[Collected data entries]
——————

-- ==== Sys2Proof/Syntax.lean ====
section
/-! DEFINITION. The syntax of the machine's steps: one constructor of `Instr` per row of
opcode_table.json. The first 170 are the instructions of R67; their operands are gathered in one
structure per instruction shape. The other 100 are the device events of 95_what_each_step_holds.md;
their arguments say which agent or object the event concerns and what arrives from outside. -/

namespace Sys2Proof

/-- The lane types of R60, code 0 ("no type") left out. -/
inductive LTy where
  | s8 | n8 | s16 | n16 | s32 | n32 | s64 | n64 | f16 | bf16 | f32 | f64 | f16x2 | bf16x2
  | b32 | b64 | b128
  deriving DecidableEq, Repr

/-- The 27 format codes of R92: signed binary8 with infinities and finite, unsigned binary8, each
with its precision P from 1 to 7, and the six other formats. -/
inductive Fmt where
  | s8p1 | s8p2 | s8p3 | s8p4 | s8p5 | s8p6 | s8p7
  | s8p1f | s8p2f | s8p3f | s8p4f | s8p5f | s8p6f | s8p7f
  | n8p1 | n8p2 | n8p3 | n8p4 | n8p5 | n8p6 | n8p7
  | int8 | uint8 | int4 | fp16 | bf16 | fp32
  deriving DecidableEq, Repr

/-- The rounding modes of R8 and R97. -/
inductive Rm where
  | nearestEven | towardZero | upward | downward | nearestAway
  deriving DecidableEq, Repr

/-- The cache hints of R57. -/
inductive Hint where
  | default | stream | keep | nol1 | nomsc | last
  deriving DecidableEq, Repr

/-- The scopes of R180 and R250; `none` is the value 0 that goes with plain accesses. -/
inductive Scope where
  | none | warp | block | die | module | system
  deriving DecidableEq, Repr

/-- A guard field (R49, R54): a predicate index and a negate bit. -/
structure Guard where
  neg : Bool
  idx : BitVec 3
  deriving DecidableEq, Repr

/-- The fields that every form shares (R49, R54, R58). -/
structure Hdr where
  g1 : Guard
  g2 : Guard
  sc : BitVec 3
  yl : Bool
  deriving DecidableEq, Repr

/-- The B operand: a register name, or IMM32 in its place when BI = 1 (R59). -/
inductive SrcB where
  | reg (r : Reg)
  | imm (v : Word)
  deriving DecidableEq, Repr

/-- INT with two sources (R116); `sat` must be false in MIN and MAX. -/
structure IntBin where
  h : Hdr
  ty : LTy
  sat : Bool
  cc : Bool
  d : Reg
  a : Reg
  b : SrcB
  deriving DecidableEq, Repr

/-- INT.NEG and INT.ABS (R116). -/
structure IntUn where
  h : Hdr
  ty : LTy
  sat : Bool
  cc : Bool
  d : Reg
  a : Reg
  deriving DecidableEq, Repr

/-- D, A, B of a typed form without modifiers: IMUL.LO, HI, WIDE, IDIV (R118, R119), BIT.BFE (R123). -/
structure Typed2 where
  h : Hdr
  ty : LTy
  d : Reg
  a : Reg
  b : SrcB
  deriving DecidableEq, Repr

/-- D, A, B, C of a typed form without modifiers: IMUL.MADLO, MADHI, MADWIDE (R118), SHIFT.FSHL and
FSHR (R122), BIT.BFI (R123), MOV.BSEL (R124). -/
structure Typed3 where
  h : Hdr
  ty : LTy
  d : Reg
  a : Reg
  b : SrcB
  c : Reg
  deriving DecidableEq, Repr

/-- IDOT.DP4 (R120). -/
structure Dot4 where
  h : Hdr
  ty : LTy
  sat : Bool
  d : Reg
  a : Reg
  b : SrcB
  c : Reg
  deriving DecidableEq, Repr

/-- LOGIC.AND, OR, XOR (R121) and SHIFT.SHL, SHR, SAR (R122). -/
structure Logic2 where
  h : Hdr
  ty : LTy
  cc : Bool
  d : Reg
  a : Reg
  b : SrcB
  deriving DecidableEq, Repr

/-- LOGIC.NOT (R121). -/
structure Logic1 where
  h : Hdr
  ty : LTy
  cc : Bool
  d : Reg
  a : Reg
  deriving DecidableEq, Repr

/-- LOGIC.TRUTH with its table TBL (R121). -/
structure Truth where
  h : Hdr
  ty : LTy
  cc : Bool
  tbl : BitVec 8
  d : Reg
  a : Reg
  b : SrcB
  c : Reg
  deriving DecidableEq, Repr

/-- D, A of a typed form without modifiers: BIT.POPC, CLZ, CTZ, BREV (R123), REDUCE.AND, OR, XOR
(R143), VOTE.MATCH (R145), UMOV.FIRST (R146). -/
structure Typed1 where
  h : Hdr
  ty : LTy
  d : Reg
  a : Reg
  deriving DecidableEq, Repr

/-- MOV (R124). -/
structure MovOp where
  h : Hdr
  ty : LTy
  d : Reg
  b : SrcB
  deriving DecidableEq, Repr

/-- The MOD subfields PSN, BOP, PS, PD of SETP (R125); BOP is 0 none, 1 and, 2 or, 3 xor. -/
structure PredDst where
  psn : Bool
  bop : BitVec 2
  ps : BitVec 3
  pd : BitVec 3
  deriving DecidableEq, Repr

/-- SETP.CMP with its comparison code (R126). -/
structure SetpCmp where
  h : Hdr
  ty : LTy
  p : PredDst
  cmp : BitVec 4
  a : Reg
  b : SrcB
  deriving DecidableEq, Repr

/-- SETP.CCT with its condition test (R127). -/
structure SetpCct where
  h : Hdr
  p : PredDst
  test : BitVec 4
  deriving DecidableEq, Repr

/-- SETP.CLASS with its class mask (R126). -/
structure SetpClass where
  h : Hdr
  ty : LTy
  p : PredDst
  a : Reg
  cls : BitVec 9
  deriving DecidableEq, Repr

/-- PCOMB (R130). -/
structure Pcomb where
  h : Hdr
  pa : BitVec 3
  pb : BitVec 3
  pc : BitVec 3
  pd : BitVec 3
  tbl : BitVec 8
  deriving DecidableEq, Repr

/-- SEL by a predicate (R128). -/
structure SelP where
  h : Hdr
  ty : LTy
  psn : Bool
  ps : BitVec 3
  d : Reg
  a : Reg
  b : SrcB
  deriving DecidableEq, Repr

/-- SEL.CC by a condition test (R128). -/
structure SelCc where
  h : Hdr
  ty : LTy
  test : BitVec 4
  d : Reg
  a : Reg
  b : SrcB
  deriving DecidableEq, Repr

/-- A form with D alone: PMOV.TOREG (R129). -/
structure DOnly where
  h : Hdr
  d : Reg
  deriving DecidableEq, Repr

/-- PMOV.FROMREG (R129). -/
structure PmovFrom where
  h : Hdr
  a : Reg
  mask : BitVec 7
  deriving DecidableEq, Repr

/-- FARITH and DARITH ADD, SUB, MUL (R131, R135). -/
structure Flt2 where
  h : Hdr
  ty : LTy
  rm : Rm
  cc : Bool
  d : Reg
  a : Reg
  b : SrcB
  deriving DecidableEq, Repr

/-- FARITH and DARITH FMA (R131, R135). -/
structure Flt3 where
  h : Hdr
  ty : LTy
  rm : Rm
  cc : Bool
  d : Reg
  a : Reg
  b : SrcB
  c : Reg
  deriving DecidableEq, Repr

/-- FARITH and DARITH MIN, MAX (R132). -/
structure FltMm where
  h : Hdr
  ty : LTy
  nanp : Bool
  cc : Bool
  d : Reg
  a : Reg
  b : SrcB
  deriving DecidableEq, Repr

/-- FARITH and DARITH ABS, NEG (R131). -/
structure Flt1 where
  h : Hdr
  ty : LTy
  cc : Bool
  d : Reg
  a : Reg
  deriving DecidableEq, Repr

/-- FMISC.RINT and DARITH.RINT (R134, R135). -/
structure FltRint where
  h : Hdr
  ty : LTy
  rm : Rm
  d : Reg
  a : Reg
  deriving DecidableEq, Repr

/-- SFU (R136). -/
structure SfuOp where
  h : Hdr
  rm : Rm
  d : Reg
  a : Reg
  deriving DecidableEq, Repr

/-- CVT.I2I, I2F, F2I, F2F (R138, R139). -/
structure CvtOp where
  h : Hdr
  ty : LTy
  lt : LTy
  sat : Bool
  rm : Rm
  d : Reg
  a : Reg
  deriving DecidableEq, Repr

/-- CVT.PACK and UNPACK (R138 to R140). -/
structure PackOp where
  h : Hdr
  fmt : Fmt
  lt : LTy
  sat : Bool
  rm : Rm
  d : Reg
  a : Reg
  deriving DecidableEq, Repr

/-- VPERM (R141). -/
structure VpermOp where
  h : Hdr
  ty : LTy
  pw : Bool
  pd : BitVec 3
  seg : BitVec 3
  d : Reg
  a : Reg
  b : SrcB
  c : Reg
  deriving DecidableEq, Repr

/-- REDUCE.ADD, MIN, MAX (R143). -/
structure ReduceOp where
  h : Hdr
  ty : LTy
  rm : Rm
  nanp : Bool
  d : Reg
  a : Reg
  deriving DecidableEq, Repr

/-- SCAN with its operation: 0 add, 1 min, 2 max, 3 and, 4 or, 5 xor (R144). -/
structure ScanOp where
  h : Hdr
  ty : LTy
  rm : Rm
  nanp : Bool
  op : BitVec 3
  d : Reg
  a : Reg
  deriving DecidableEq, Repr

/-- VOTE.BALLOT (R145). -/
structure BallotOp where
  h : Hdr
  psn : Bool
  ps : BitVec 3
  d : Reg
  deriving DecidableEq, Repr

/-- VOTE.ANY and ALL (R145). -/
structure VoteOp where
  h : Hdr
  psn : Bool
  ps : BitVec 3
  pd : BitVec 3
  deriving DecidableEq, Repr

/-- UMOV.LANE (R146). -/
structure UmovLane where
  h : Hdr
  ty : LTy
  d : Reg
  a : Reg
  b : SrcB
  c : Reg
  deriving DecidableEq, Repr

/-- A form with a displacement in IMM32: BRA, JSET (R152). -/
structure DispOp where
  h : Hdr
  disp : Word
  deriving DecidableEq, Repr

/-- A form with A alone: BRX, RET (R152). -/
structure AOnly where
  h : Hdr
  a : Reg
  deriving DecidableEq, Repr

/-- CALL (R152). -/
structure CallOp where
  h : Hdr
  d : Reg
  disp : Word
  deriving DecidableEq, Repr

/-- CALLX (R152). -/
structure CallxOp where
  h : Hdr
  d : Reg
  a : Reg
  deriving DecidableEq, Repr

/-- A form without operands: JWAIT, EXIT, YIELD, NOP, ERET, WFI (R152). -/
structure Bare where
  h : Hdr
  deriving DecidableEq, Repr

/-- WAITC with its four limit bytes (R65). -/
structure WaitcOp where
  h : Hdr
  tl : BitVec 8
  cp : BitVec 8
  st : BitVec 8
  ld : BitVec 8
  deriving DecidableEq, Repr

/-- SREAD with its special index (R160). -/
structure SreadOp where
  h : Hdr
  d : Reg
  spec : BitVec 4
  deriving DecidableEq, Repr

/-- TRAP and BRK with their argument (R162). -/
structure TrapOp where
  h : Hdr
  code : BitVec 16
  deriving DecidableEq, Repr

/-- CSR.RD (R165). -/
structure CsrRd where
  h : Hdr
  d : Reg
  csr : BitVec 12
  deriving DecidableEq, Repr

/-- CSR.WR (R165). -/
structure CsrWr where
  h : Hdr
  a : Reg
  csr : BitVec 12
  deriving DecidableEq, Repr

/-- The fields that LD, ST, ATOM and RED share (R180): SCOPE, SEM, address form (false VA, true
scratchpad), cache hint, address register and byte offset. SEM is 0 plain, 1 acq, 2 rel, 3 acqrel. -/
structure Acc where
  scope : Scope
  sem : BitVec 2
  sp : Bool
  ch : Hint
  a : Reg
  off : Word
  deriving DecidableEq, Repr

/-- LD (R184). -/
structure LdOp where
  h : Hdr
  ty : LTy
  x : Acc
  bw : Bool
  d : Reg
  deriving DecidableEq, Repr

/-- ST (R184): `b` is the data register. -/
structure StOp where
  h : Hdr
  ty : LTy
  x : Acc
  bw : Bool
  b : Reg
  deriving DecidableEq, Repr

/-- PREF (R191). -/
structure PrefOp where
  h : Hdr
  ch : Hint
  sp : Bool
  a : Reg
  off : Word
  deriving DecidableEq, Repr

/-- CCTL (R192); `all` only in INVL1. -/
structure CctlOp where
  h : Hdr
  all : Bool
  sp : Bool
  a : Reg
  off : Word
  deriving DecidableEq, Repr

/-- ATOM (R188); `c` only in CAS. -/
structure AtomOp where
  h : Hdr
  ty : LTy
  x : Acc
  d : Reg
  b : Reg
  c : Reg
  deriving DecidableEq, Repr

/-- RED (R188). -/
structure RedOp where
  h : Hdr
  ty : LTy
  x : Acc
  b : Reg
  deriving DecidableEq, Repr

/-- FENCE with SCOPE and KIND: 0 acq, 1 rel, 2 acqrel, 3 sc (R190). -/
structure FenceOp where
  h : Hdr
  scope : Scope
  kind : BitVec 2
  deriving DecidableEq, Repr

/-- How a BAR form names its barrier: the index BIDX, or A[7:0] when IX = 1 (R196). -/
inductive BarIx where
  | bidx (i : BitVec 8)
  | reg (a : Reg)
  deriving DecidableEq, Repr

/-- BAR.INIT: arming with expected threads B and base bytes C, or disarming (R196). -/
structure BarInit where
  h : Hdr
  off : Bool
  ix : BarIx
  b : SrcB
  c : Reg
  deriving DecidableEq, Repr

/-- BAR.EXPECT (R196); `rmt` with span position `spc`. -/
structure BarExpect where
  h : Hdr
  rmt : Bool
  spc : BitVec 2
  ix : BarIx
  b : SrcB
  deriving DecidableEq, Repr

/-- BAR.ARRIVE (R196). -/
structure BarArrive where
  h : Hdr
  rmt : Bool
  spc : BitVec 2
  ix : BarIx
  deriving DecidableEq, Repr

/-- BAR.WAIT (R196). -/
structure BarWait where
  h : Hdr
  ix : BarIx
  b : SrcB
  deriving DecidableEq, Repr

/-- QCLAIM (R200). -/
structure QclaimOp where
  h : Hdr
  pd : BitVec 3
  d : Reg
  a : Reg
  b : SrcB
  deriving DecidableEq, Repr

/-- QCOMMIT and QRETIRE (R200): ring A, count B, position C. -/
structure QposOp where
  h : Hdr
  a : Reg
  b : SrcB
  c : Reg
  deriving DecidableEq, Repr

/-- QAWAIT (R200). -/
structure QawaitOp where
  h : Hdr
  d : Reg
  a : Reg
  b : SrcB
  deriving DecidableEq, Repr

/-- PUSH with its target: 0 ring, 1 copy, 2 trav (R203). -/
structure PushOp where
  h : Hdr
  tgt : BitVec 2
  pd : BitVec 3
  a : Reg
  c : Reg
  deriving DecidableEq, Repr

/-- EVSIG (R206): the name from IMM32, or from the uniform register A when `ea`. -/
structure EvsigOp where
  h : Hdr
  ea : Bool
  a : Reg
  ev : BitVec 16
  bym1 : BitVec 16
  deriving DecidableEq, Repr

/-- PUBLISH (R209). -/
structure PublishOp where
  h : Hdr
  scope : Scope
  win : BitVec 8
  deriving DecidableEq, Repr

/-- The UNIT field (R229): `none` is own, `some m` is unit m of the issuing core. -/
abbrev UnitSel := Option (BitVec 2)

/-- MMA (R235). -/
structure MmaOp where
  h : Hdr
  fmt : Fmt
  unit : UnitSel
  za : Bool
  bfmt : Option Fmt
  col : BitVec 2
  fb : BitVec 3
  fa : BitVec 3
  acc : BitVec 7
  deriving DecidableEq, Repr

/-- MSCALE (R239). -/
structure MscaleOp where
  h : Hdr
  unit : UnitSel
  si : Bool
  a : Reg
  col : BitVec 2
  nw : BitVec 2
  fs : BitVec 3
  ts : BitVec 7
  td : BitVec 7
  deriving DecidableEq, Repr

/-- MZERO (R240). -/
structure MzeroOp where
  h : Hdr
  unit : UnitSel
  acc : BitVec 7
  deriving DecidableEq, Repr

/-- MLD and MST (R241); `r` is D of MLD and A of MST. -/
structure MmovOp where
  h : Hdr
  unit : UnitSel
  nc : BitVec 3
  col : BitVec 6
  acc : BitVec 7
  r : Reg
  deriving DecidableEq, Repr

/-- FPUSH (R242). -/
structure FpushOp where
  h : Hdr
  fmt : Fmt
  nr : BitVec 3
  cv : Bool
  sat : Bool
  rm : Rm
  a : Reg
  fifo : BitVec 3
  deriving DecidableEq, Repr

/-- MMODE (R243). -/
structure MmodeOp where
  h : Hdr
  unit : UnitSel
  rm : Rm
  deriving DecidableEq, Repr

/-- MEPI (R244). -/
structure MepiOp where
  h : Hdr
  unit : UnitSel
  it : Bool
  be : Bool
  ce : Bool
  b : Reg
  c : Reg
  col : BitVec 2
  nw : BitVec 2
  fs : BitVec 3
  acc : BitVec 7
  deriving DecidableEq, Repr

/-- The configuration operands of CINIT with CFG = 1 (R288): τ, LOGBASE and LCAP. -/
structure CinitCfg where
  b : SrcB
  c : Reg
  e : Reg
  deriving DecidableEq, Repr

——————

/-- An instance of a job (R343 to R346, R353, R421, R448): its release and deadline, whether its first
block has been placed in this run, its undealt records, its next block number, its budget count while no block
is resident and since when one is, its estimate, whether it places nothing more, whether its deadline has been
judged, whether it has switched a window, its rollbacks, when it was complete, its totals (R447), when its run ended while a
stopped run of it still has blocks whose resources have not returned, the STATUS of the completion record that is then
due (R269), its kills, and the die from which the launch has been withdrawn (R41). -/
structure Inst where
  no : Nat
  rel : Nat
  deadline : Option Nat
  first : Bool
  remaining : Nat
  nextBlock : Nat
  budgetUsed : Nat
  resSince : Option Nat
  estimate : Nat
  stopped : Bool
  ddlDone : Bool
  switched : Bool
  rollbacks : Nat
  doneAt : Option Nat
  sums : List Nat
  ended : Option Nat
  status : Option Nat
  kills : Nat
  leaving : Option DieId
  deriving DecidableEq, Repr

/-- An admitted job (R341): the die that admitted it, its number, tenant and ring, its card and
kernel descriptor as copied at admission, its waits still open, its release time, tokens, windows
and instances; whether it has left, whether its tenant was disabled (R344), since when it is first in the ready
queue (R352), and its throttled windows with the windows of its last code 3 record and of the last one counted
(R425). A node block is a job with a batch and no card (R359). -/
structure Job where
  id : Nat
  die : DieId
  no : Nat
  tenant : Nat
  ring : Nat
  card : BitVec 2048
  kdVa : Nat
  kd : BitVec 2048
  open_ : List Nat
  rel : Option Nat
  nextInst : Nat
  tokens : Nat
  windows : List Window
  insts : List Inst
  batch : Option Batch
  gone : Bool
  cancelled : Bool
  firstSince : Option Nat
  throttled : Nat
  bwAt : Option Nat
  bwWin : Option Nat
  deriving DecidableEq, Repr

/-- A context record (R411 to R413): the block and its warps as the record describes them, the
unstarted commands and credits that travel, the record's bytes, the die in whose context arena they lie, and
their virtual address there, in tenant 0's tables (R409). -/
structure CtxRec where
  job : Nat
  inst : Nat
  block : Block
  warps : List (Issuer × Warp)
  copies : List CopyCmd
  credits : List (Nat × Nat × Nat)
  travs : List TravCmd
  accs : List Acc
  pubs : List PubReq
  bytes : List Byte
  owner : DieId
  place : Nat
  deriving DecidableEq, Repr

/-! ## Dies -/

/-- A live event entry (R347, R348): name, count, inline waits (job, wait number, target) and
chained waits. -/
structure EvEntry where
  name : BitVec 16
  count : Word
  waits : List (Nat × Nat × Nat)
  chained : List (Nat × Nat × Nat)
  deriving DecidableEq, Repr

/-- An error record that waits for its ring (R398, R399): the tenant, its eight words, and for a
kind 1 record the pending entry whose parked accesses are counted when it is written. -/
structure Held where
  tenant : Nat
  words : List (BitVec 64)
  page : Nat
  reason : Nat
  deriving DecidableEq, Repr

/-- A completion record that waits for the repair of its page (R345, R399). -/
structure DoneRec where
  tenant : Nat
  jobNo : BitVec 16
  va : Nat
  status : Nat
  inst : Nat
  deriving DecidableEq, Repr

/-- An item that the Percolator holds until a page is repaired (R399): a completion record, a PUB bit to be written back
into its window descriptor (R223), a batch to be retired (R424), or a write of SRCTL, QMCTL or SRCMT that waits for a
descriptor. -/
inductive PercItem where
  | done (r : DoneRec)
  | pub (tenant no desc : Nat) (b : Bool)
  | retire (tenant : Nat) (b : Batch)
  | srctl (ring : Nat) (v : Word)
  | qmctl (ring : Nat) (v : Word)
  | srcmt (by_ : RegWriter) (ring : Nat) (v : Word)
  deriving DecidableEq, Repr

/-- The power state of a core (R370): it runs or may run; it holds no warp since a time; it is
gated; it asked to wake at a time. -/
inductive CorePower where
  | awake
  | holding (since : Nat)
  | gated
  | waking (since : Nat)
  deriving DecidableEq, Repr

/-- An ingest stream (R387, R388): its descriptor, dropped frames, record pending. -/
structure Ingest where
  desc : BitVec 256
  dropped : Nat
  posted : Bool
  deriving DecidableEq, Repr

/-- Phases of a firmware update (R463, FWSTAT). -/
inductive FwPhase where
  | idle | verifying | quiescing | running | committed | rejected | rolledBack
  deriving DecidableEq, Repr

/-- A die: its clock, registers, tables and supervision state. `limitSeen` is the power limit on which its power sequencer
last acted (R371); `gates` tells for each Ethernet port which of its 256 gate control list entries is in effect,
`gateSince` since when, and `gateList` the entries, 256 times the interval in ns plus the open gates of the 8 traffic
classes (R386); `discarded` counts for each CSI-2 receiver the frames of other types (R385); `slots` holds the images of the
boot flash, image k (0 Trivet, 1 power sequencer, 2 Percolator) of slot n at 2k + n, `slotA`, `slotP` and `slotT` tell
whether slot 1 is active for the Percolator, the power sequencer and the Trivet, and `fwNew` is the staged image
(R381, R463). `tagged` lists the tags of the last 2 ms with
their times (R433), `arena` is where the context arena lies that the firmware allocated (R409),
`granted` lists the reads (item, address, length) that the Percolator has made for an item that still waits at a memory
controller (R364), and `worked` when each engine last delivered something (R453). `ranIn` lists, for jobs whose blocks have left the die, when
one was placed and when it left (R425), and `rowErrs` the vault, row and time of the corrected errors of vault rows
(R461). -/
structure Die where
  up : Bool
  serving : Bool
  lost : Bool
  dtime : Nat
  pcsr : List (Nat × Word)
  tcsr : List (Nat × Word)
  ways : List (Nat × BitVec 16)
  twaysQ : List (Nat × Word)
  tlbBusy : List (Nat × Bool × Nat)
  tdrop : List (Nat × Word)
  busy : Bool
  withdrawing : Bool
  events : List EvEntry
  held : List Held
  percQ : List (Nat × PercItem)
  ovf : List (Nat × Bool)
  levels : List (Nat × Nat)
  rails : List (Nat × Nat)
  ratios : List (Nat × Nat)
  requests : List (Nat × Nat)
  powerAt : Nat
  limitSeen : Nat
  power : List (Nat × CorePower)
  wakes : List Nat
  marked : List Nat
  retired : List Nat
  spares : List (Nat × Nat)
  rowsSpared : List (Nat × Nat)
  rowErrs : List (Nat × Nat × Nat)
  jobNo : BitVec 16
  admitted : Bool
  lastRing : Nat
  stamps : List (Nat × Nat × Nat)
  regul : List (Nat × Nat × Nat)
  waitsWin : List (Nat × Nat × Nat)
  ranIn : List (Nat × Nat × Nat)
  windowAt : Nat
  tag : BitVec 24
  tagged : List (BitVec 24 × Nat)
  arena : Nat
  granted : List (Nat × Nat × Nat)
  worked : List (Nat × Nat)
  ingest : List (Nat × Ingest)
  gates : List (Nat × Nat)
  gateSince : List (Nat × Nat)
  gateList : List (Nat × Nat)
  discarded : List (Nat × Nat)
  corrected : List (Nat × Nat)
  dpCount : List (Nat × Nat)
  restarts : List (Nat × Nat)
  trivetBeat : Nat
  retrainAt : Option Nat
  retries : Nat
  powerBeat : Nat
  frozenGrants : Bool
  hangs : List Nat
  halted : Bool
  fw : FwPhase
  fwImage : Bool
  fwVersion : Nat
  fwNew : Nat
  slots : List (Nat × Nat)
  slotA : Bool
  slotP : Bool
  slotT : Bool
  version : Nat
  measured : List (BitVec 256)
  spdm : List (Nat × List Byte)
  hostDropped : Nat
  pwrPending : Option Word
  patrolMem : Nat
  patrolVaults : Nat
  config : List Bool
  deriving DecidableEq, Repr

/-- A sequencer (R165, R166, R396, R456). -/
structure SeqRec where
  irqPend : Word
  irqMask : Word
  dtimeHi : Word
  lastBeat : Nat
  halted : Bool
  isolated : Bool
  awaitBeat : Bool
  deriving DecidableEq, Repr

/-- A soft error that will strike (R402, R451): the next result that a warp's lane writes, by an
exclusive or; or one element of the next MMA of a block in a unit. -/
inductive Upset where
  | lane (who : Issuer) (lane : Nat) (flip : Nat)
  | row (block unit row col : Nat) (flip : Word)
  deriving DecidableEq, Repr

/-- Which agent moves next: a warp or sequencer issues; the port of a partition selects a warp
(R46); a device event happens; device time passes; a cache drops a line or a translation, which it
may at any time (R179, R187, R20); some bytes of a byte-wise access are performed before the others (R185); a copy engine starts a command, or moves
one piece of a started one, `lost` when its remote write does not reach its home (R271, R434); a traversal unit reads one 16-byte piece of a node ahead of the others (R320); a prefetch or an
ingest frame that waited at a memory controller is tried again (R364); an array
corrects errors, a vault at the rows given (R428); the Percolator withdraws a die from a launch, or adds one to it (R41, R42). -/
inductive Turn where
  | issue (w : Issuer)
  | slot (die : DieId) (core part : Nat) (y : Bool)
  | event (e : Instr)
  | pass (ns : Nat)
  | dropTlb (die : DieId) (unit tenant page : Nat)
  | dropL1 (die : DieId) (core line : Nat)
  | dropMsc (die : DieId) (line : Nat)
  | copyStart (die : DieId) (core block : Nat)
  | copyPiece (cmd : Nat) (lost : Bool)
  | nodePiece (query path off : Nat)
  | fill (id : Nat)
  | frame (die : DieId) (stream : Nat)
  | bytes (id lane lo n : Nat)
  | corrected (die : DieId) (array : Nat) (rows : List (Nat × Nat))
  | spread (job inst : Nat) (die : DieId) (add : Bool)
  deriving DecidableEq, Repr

——————

Description of the task: Go through the entries and report every line with the string "errors".

Exercise response:
one was placed and when it left (R425), and `rowErrs` the vault, row and time of the corrected errors of vault rows
corrects errors, a vault at the rows given (R428); the Percolator withdraws a die from a launch, or adds one to it (R41, R42). -/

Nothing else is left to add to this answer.